▸ Instructions for the task
Please output the entries below from the line that contains "((s.waitingFlows l).filter (fun" through the final line, reproduced exactly and alone.

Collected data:
Segment Open

-- ==== Sys2Proof/Machine/Coord.lean ====
section
/-! DEFINITION. Coordinators (12): creation, owner sets, operations in progress and their phases, moves of row groups. -/

namespace Sys2Proof.Machine

-- Creation (02 R49, 06 R227, 12 R452)

/-- The recipe parameter block breaks R227. -/
def badRecipe (recipe : Nat) (b : List Byte) : Bool :=
  let p := fun (off : Nat) => (BitVec.ofNat 32 (leAt b off 4) : F32)
  let nonneg := fun (x : F32) => match fv x with | .fin s n _ => !s || n == 0 | _ => false
  let pos := fun (x : F32) => match fv x with | .fin s n _ => !s && n != 0 | _ => false
  decide (recipe > 3) ||
  (recipe != 0 && (b.length != 64 || !nonneg (p 0) || (if recipe = 2 then !nonneg (p 4) else p 4 != 0#32) ||
    (if recipe = 3 then !pos (p 8) || !nonneg (p 12) else p 8 != 0#32 || p 12 != 0#32) || (b.drop 16).any (fun x => x != 0#8)))

/-- Free room that a block reports in a tier. -/
def State.roomAt (s : State) (b tier : Nat) : Nat :=
  if b = s.id then s.room tier else ((lookupBy b s.tab.freeCap).bind (fun l => l[tier]?)).getD 0

/-- Blocks that may own groups: this block and the blocks of the route table, not failed, no endpoints. -/
def State.blocks (s : State) : List Nat :=
  insertNat s.id (sortUnique ((s.fab.routes.filter (fun r => s.routeBit r.1 0)).map (fun r => r.1)) |>.filter (fun b =>
    b == s.id || (!s.isFailed b && !s.endpoint b)))

/-- Candidates in the order of R452: the issuing block, then by descending free room, ties to the lower ID. -/
def State.candidates (s : State) (home tier need : Nat) : List Nat :=
  let ok := s.blocks.filter (fun b => decide (s.roomAt b tier ≥ max need 1))
  let rest := ok.filter (fun b => b != home)
  let sorted := rest.foldl (fun (acc : List Nat) b =>
    let hi := acc.takeWhile (fun x => decide (s.roomAt x tier > s.roomAt b tier ∨ (s.roomAt x tier = s.roomAt b tier ∧ x < b)))
    hi ++ [b] ++ acc.drop hi.length) []
  (if ok.contains home then [home] else []) ++ sorted

/-- The owner set in a tier (R452, R453); none when R452 refuses it or a block lacks room. -/
def State.ownerSet (s : State) (a : CreateArgs) (home tier : Nat) : Option (List Nat) :=
  let f := Fmt.of a.fmt
  let ng := (a.rows + 4095) / 4096
  let gb := groupBytes f a.recipe
  let repl := bit a.tflags 5
  let share := fun (n : Nat) => ceilDiv ng n * gb
  let need := fun (n : Nat) => share n * (if repl then 2 else 1)
  let all := s.blocks.length
  if a.nblk > all ∨ (a.nblk = 1 ∧ repl) then none
  else
    let lo := if repl then 2 else 1
    let ns := if a.nblk ≠ 0 then [a.nblk]
      else ((List.range (all + 1)).filter (fun n => decide (n ≥ lo) && decide (4 * share n ≤ s.capacity tier))).take 1
    match ns with
    | [] => none
    | n :: _ =>
      let c := s.candidates home tier (need n)
      if c.length < n then none else some (c.take n)
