-- ==== Sys2Proof/Machine/Frames.lean ====
section
/-! DEFINITION. Frames, flows, timers and ports of the fabric (09 R328 to R333, R339 to R349, R352, R365 to R371). -/

namespace Sys2Proof.Machine

-- Checks on a received frame (R328 to R333, R339, R343, 01 R39)

/-- VLAN tags as R328 accepts them. -/
def State.vlanOk (s : State) (f : Frame) : Bool := if s.flag FP_CFG 3 then f.tags == [s.fld FP_CFG 4 12] else f.tags.isEmpty

/-- The Strait header keeps to its layout, version, type, destination and length (R339, R340, R343). -/
def State.headerOk (s : State) (f : Frame) (typ : Nat) : Bool :=
  let h := f.hdr
  h.length == 32 && bits (leAt h 0 1) 4 4 == 1 && bits (leAt h 0 1) 0 4 == typ && bits (leAt h 1 1) 3 5 == 0 &&
  leAt h 2 2 == f.payload.length && decide (f.payload.length ≤ s.maxPayload) && (typ == 1 || f.payload.isEmpty) &&
  !bit (leAt h 4 2) 15 &&
  (leAt h 6 2 == s.id || (s.flow? (leAt h 4 2) (leAt h 8 1)).any (fun x => typ != 4 && x.self == leAt h 6 2)) && decide (leAt h 8 1 < 4) && leAt h 9 1 == 0 && leAt h 24 8 == 0 &&
  s.routeBit (leAt h 4 2) 0

def frameSrc (f : Frame) : Nat := bits (leAt f.hdr 4 2) 0 15
def frameLane (f : Frame) : Nat := leAt f.hdr 8 1
def frameEpoch (f : Frame) : Nat := leAt f.hdr 10 2
def framePsn (f : Frame) : Nat := leAt f.hdr 12 4

/-- The packet number that a SecTAG stands for after `next` numbers: its upper half is recovered with XPN (R330). -/
def fullPn (xpn : Bool) (next pn : Nat) : Nat :=
  if !xpn then pn
  else next / 2 ^ 32 * 2 ^ 32 + pn + if decide (2 ^ 31 ≤ next % 2 ^ 32) && decide (pn < 2 ^ 31) then 2 ^ 32 else 0

/-- A receive association takes a frame: its SecTAG names it, its packet number is neither 0 nor a replay, and its ICV verifies (R330). -/
def State.rxTakes (s : State) (k : Nat) (f : Frame) (a : Sa) : Bool :=
  let pn := fullPn (s.flag (FP_PORT_CFG k) 3) a.pn f.pn
  a.port == k && a.rx && a.an == f.tci % 4 && decide (0 < pn ∧ a.pn ≤ pn) && f.icvOk

/-- The MACsec checks of a frame (R330). -/
def State.macsecOk (s : State) (k : Nat) (f : Frame) : Bool := f.tagOk && s.sec.sas.any (s.rxTakes k f)

/-- With a replay window of 0 the association takes no packet number below the next one any more (R330). -/
def State.tookPn (s : State) (k : Nat) (f : Frame) : State :=
  if s.flag (FP_PORT_CFG k) 2 then
    s.upSec (fun x => { x with sas := updFirst (s.rxTakes k f) (fun a => { a with pn := fullPn (s.flag (FP_PORT_CFG k) 3) a.pn f.pn + 1 }) x.sas })
  else s

/-- A frame arrives on a port: what the checks leave of it acts on its partner and lane. -/
def State.recvFrame (s : State) (k : Nat) (f : Frame) (typ : Nat) (act : State → Nat → Nat → State) : State :=
  if !s.linkUp k then s
  else
    let s := (s.upFab (fun x => { x with rxBytes := x.rxBytes + s.wireBytes k f.bytes.length })).bump (FP_PORT_CTR k 1) 1
    let v6 := s.flag FP_CFG 0
    if !v6 && f.dmac != s.baseMac + k then s
    else if s.flag (FP_PORT_CFG k) 2 && !s.macsecOk k f then s.bump (FP_PORT_CTR k 6) 1
    else
      let s := s.tookPn k f
      let discard := s.bump FP_DISCARD 1
      if !s.vlanOk f || f.sealed && !s.flag (FP_PORT_CFG k) 2 then discard
      else if v6 && (f.etype != 0x86DD || !f.ipOk || f.udpPort != s.fld FP_ETYPE 16 16) then discard
      else if v6 && f.dip6 != s.ip6 then s
      else if !v6 && f.etype != s.fld FP_ETYPE 0 16 then discard
      else if frameSrc f = s.id then (s.setFld CC_BLOCK_ID 16 1 1).bump FP_DUP_ID 1
      else if !s.headerOk f typ then discard
      else if typ != 4 && !((s.flow? (frameSrc f) (frameLane f)).any (fun x => x.epoch == frameEpoch f)) then discard
      else act s (frameSrc f) (frameLane f)

-- Acknowledgement and credit (R347 to R349)

/-- The flows of a lane that have something queued. -/
def State.waitingFlows (s : State) (l : Nat) : List Flow := s.fab.flows.filter (fun f => f.lane == l && !f.queue.isEmpty)

/-- Up to `n` frames of a lane leave a port, from its flows in their order (09 R338). -/
def State.pumpShare (s : State) (k l n : Nat) : State :=
  ((s.waitingFlows l).filter (fun f => f.port == some k)).foldl
    (fun t f => t.pumpFuel f.partner l false (n - (t.fab.egress.length - s.fab.egress.length))) s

Segment Closed

▸ Answer to this problem
  ((s.waitingFlows l).filter (fun f => f.port == some k)).foldl
    (fun t f => t.pumpFuel f.partner l false (n - (t.fab.egress.length - s.fab.egress.length))) s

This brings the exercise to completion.